For most of those same people, it shouldn’t come as a surprise then the pandemic was more of a reminder than an accelerant. It reinforced that real estate of Los Angeles that’s solid is also essential—like houses, apartment buildings, hospitals, day care, supermarkets, data centers, and places to store stuff.

It was also a reminder for many that real estate wealth rarely comes from playing the short game.

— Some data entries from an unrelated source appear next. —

/-- The `sub` of a word of major 0x1B, 0 where the word is legal (R83, R84). -/
def sub1B (n : Nat) : Nat :=
  if fld n 0 4 = 0x0 ∧ fld n 5 1 = 0x0 then (if fld n 6 5 ≠ 0 then 3 else 0) else
  if fld n 0 4 = 0x1 ∧ fld n 5 1 = 0x0 then (if fld n 6 5 ≠ 0 then 3 else 0) else
  if fld n 0 4 = 0x2 ∧ fld n 5 1 = 0x0 then (if fld n 6 5 ≠ 0 then 3 else 0) else
  if fld n 0 4 = 0x3 ∧ fld n 5 1 = 0x0 then (if fld n 6 5 ≠ 0 then 3 else 0) else
  if fld n 0 4 = 0x4 ∧ fld n 5 1 = 0x0 then (if fld n 6 5 ≠ 0 then 3 else 0) else
  if fld n 0 4 = 0x5 ∧ fld n 5 1 = 0x0 then (if fld n 6 10 ≠ 0 then 3 else 0) else
  2

/-- The `sub` of a word of major 0x20, 0 where the word is legal (R83, R84). -/
def sub20 (n : Nat) : Nat :=
  if fld n 3 4 = 0x0 then (if fld n 7 4 ≠ 0 then 3 else 0) else
  if fld n 0 7 = 0x8 then (if fld n 8 3 ≠ 0 then 3 else 0) else
  if fld n 0 7 = 0x9 then (if fld n 8 3 ≠ 0 then 3 else 0) else
  if fld n 0 7 = 0xa then (if fld n 8 3 ≠ 0 then 3 else 0) else
  if fld n 0 7 = 0xb then (if fld n 11 5 ≠ 0 then 3 else 0) else
  if fld n 0 7 = 0xc then (if fld n 11 5 ≠ 0 then 3 else 0) else
  if fld n 0 7 = 0xd then (if fld n 11 10 ≠ 0 then 3 else 0) else
  if fld n 0 7 = 0xe then (if fld n 11 10 ≠ 0 then 3 else 0) else
  if fld n 0 7 = 0xf then (if fld n 11 10 ≠ 0 then 3 else 0) else
  2

/-- The `sub` of a word of major 0x21, 0 where the word is legal (R83, R84). -/
def sub21 (n : Nat) : Nat :=
  if fld n 3 4 = 0x0 then 0 else
  if fld n 3 4 = 0x1 then 0 else
  if fld n 3 4 = 0x2 then 0 else
  if fld n 3 4 = 0x3 then 0 else
  if fld n 3 4 = 0x4 then 0 else
  if fld n 3 4 = 0x5 then 0 else
  if fld n 3 4 = 0x6 then 0 else
  2

/-- The `sub` of a word of major 0x22, 0 where the word is legal (R83, R84). -/
def sub22 (n : Nat) : Nat :=
  if fld n 3 4 = 0x0 then 0 else
  if fld n 3 4 = 0x1 then 0 else
  if fld n 3 4 = 0x2 then 0 else
  if fld n 3 4 = 0x3 then 0 else
  if fld n 3 4 = 0x4 then 0 else
  if fld n 3 4 = 0x5 then 0 else
  if fld n 3 4 = 0x6 then 0 else
  if fld n 3 4 = 0x7 then 0 else
  if fld n 3 4 = 0x8 then (if fld n 2 1 ≠ 0 ∨ fld n 11 5 ≠ 0 then 3 else 0) else
  if fld n 3 4 = 0x9 then (if fld n 2 1 ≠ 0 ∨ fld n 11 5 ≠ 0 then 3 else 0) else
  if fld n 3 4 = 0xa then (if fld n 2 1 ≠ 0 ∨ fld n 11 5 ≠ 0 then 3 else 0) else
  if fld n 3 4 = 0xb then (if fld n 2 1 ≠ 0 ∨ fld n 11 5 ≠ 0 then 3 else 0) else
  if fld n 3 4 = 0xc then (if fld n 2 1 ≠ 0 ∨ fld n 11 5 ≠ 0 then 3 else 0) else
  if fld n 3 4 = 0xd then (if fld n 2 1 ≠ 0 ∨ fld n 11 5 ≠ 0 then 3 else 0) else
  2

/-- The `sub` of a word of major 0x23, 0 where the word is legal (R83, R84). -/
def sub23 (n : Nat) : Nat :=
  if fld n 3 4 = 0x0 then 0 else
  if fld n 3 4 = 0x1 then 0 else
  if fld n 3 4 = 0x2 then 0 else
  if fld n 3 4 = 0x3 then 0 else
  if fld n 3 4 = 0x4 then 0 else
  if fld n 3 4 = 0x5 then 0 else
  if fld n 3 4 = 0x6 then 0 else
  if fld n 3 4 = 0x7 then 0 else
  if fld n 3 4 = 0x8 then 0 else
  2

/-- The `sub` of a word of major 0x24, 0 where the word is legal (R83, R84). -/
def sub24 (n : Nat) : Nat :=
  if fld n 3 4 = 0x0 then 0 else
  if fld n 3 4 = 0x1 then 0 else
  if fld n 3 4 = 0x2 then 0 else
  if fld n 3 4 = 0x3 then 0 else
  if fld n 3 4 = 0x4 then 0 else
  if fld n 3 4 = 0x5 then 0 else
  if fld n 3 4 = 0x6 then 0 else
  if fld n 3 4 = 0x7 then 0 else
  2
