/-- The hit's key is lower than the best key (R345). -/
def keyLower (t : Rat) (inst tri : Nat) (b : Option Best) : Bool :=
  match b with
  | none => true
  | some b =>
    decide (t < b.hit.t) || (decide (t = b.hit.t) && (decide (inst < b.inst) || (decide (inst = b.inst) && decide (tri < b.tri))))

/-- Tests the triangles of a run in ascending index (R342, R343, R345): the walk goes on, or the element ends. -/
def testTris (q : Query) (it : Item) : Nat → Nat → State → Walk → Res (State × Walk × Option Ended)
  | 0, _, s, w => .ok (s, w, none)
  | n + 1, x, s, w =>
    match pinBytes q.pin q.row q.elem s (q.bvh.tris + 48 * x) 48 with
    | .error e => .error e
    | .ok (l, s) =>
      if recField l 40 8 ≠ 0 then .ok (s, w, some { status := 2, best := none })
      else
        match triHit l q.bvh.flags it.ray q.tmin w.tcur with
        | none => testTris q it n (x + 1) s w
        | some h =>
          if keyLower h.t it.inst x w.best then
            let b : Best := { hit := h, inst := it.inst, instid := it.instid, tri := x, primid := recField l 36 4 }
            let w := { w with best := some b, tcur := .fin h.t }
            if q.any then .ok (s, w, some w.done) else testTris q it n (x + 1) s w
          else testTris q it n (x + 1) s w

/-- Inserts a child so that the lowest entry, then the lowest slot, comes first. -/
def insertItem (i : Item) : List Item → List Item
  | [] => [i]
  | j :: js => if i.entry.le j.entry && !(j.entry.le i.entry) then i :: j :: js else j :: insertItem i js

/-- The numbers of a ray. -/
def Ray.values (r : Ray) : List Rat := [r.o.x, r.o.y, r.o.z, r.d.x, r.d.y, r.d.z]

/-- The hit children of a node, first popped first (R342). Where the node's origin is not finite, the entry of a child is free, by the node, the
slot and the ray: equal operands answer alike (R74, R341, log 24). -/
def hitChildren (q : Query) (n : List Byte) (it : Item) (tcur : Ext) : List Item :=
  let org := vecOf (recField n 0 4) (recField n 4 4) (recField n 8 4)
  (List.range 8).foldl (fun acc c =>
    let en := match org with
      | some o => boxHit n o it.ray q.tmin tcur c
      | none => (Config.boxEntry n c it.ray.values).map .fin
    match childValid n c, en with
    | true, some e => insertItem { it with what := childOf n c, entry := e } acc
    | _, _ => acc) []

/-- Items pushed; more than 256 end the element with status 3 (R342). -/
def pushItems (w : Walk) (l : List Item) : Walk × Option Ended :=
  if 256 < (l ++ w.stack).length then (w, some { status := 3, best := none }) else ({ w with stack := l ++ w.stack }, none)

/-- Visits a box node (R342). -/
def visitNode (q : Query) (it : Item) (x : Nat) (s : State) (w : Walk) : Res (State × Walk × Option Ended) :=
  if 65536 < w.visits + 1 then .ok (s, w, some { status := 3, best := none })
  else
    let w := { w with visits := w.visits + 1 }
    match pinBytes q.pin q.row q.elem s (q.bvh.nodes + 128 * x) 128 with
    | .error e => .error e
    | .ok (n, s) =>
      if nodeOk q.bvh n (decide (it.inst ≠ 0)) = false then .ok (s, w, some { status := 2, best := none })
      else
        let (w, e) := pushItems w (hitChildren q n it w.tcur)
        .ok (s, w, e)

/-- Enters an instance (R342, R344). -/
def visitInst (q : Query) (it : Item) (x : Nat) (s : State) (w : Walk) : Res (State × Walk × Option Ended) :=
  match pinBytes q.pin q.row q.elem s (q.bvh.insts + 64 * x) 64 with
  | .error e => .error e
  | .ok (l, s) =>
    let root := recField l 48 4
    if recField l 56 8 ≠ 0 ∨ q.bvh.nodecount ≤ root then .ok (s, w, some { status := 2, best := none })
    else
      match instRay l it.ray with
      | none => .ok (s, w, none)
      | some r =>
        let (w, e) := pushItems w [{ what := .node root, inst := x + 1, instid := recField l 52 4, ray := r, entry := it.entry }]
        .ok (s, w, e)

/-- One pop of the traversal (R342). -/
def walkStep (q : Query) (it : Item) (s : State) (w : Walk) : Res (State × Walk × Option Ended) :=
  if it.entry.le w.tcur = false then .ok (s, w, none)
  else
    match it.what with
    | .node x => visitNode q it x s w
    | .tris f n => testTris q it n f s w
    | .inst x => visitInst q it x s w

/-- The traversal; the fuel bounds its pops. -/
def walkFrom' (q : Query) : Nat → State → Walk → Res (State × Ended)
  | 0, s, _ => .ok (s, { status := 3, best := none })
  | f + 1, s, w =>
    match w.stack with
    | [] => .ok (s, w.done)
    | it :: rest =>
      match walkStep q it s { w with stack := rest } with
      | .error e => .error e
      | .ok (s, _, some e) => .ok (s, e)
      | .ok (s, w, none) => walkFrom' q f s w

/-- The ray is degenerate (R341): its eight values, or the ray itself. -/
def rayOf (v : Nat → Nat) : Option Ray :=
  let nan := (List.range 8).any fun i => isNan (fpDecode .f32 (v i))
  match vecOf (v 0) (v 1) (v 2), vecOf (v 3) (v 4) (v 5) with
  | some o, some d =>
    if nan || decide (d = { x := 0, y := 0, z := 0 }) || !(f32Ext (v 6)).le (f32Ext (v 7)) then none else some { o := o, d := d }
  | _, _ => none

/-- The hit record of an ended element, by register (R229). -/
def hitRecord (e : Ended) (c : Nat) : Nat :=
  match e.status, e.best with
  | 1, some b =>
    if c = 0 then ratToF32 b.hit.t false else if c = 1 then b.primid
    else if c = 2 then (if b.inst = 0 then 0xFFFFFFFF else b.instid) else if c = 3 then ratToF32 b.hit.u false
    else if c = 4 then ratToF32 b.hit.v false else 1 + 4 * b2n b.hit.front
  | st, _ => if c = 0 then 0x7F800000 else if c ≤ 2 then 0xFFFFFFFF else if c ≤ 4 then 0 else st

/-- One element of a query (R229, R341, R342). -/
def queryAt (b : Bvh) (p : Pin) (any : Bool) (vd vs1 : BitVec 5) (s : State) (j i : Nat) : Res State :=
  let v := fun k => s.h.elem (vs1.toNat + k) 32 j i
  let run : Res (State × Ended) :=
    match rayOf v with
    | none => .ok (s, { status := 0, best := none })
    | some r =>
      let q : Query := { bvh := b, pin := p, any := any, tmin := f32Ext (v 6), row := j, elem := i }
      walkFrom' q 2097152 s
        { stack := [{ what := .node 0, inst := 0, instid := 0, ray := r, entry := f32Ext (v 6) }], visits := 0, tcur := f32Ext (v 7), best := none }
  match run with
  | .error e => .error e
  | .ok (s, e) =>
    .ok (s.setH ((List.range 6).foldl (fun h c => h.setElem (vd.toNat + c) 32 j i (hitRecord e c)) s.h))

/-- The elements of a query, the header captured once (R229). -/
def queryEff (any : Bool) (vd vs1 : BitVec 5) (d : Word) (token : BitVec 3) (ps : List (Nat × Nat)) (s : State) : Res State :=
  match ps with
  | [] => .ok s
  | k :: _ =>
    match headerPin s token d with
    | .error t => .error (s, t)
    | .ok p =>
      match pinBytes p k.1 k.2 s d.toNat 64 with
      | .error (s, t) => .error (s.stopAt k.1 k.2, t)
      | .ok (l, s) =>
        if bvhOk l = false then .error (s, Trap.of 0x089 d)
        else
          let b := bvhOf l
          match firstTrap [p.rangeTrap b.nodes (128 * b.nodecount), p.rangeTrap b.tris (48 * b.tricount), p.rangeTrap b.insts (64 * b.instcount)] with
          | some tr => .error (s, tr)
          | none => eachPos (queryAt b p any vd vs1) ps s

/-- `rquery` and `rquery.any`: R214, R229. -/
def queryOp (any : Bool) (vd vs1 xs2 : BitVec 5) (mask : BitVec 3) (conv : Bool) (token : BitVec 3) (s : State) : Out :=
  let run := fun (r : BitVec 5) (n : Nat) => (List.range n).map (r.toNat + ·)
  vecMem s { conv := conv, units := unitGlobal, cross := false, rv := run vs1 8, rm := [mask.toNat], wv := run vd 6, wm := [] }
    (firstTrap [checkStart s, need (decide (s.sew = 32) && decide (s.vrows = 1)) s.wordVal,
      need (decide (vs1.toNat % 8 = 0) && decide (vd.toNat + 5 ≤ 31)) s.wordVal,
      need (decide (vd.toNat + 6 ≤ vs1.toNat) || decide (vs1.toNat + 8 ≤ vd.toNat)) (vd.setWidth 64)])
    fun s => queryEff any vd vs1 (s.x xs2) token (active s mask) s

/-- `rquery`: R229. -/
def execRquery (vd vs1 xs2 : BitVec 5) (mask : BitVec 3) (conv : Bool) (token : BitVec 3) (s : State) : Out :=
  queryOp false vd vs1 xs2 mask conv token s

/-- `rquery.any`: R229. -/
def execRqueryAny (vd vs1 xs2 : BitVec 5) (mask : BitVec 3) (conv : Bool) (token : BitVec 3) (s : State) : Out :=
  queryOp true vd vs1 xs2 mask conv token s

end Sys2Proof.Machine
end

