-- ==== Sys2Proof/Machine/Step.lean ====
section
/-! DEFINITION. One step of the machine: the next turn of the agenda, or one instruction of the executing hart (log 4).

The definitions stand in a noncomputable section because they build instructions (see Sys2Proof/Decode.lean). -/

namespace Sys2Proof.Machine

noncomputable section

/-- The oldest turn of the agenda, or the executing hart's next instruction where the agenda is empty. -/
def turn (s : State) : Host.Outcome State Fault Refusal :=
  match s.agenda with
  | [] => runHart s
  | .event i :: r => exec i { s with agenda := r }
  | .run k :: r => runHart { s with agenda := r, cur := k }
  | .lane k l :: r => runLane { s with agenda := r, cur := k } l
  | .cycles k n :: r => .next (passCycles { s with agenda := r } k n)
  | .stop k n :: r => runStopped { s with agenda := r, cur := k } n
  | .upset k a :: r => runUpset { s with agenda := r, cur := k } a
  | .outside e :: r => .next (outside { s with agenda := r } e)

/-- One step: a turn, after which the lease holder writes the repair log anew where the turn changed what it holds (R441). -/
def step (s : State) : Host.Outcome State Fault Refusal := logged s (turn s)

/-- `s` with an instruction word stored where the next step fetches: hart 0 of site (0, 0) of die 0 runs boot code at M
under boot fetch, its pc at scratchpad offset 0, as `sitego` starts it (R460, log 5). -/
def State.withFetchWord (s : State) (nbits w : Nat) : State :=
  let k := 0
  let h := (s.hartOf k).running
  let c := s.coreOf 0
  let h1 := { h with
    pc := 0, run := .firmware, lanes := none, pending := [], refused := [], checker := .idle
    trap := { h.trap with status := { h.trap.status with priv := 3, lthr := false } } }
  let s1 := { s with agenda := [], cur := k, lane := none }
  (s1.setHartOf k h1).setCoreOf 0
    { c with sp := writeLE c.sp 0 4 (w % 2 ^ nbits), spBad := [], bootFetch := true }

end

end Sys2Proof.Machine
end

At the same time, the pandemic has created the environment for cross-pollination between previously siloed stakeholders within real estate that likely would have taken another decade to evolve organically—along with the potential to transform the industry permanently.

Notwithstanding a global pandemic that no one predicted, that may well be COVID’s last legacy: re-realizing that normal is a constantly moving target.

Ultimately, there’s a new normal that lives in between the world that we once inhabited and the world that we are living in now. New habits have been formed, lives have gained a different perspective, employers have learned how to run their businesses in a distributed and virtual world, and all these things will affect and ultimately define our new normal.

Property Trends In Los Angeles

More people will be staying local and therefore, there will be more eyes on the for-sale inventory right now. It can be busier than it typically is, this time of year but we are in the middle of a pandemic, and that may deter some people from actively shopping for homes.

That being said, the market this year has been counterintuitive. A lot of global markets have suffered as a result of the pandemic, but Los Angeles did not.

There will be an increase in energy and an influx of new people looking for homes in Los Angeles, particularly people moving here from places on the East Coast. Now that the vaccine drive has been started, there will be an even greater increase in activity here.

The Los Angeles market will go in 2021 and 2022 from strength to strength, Predicts Hirav Shah, Eminent Real Estate Business Astrologer cum Strategist.

L.A. is a lifestyle that is hard to replicate anywhere else in the U.S. because not only is it laidback and sunny, it’s also a place that’s a center of commerce.

Best Places to Invest In Real Estate In Los Angeles

The hottest would have to be Malibu. People are flocking to Malibu right now. The property values there are up massively, as is the volume of sales this year. There has been a tremendous migration to places like Malibu, particularly among people of substance who want the cleaner air and a more coastal-rural environment.

The old faithfuls

Beverly Hills, Bel-Air, Pacific Palisades and Hollywood Hills — are still very popular. A lot of activity has been seen in those areas, but the main benefactor of the pandemic has been Malibu.

Conclusion

Last but not the least, the foreign investors’ appetite for Los Angeles real estate has hardly subsided. If anything, the appetite of some foreign investors may be more insatiable than ever before.

The Los Angeles real estate boom has years to run. If you have not invested in this trend yet, now’s the time to put your money to WORK, Advices Hirav Shah.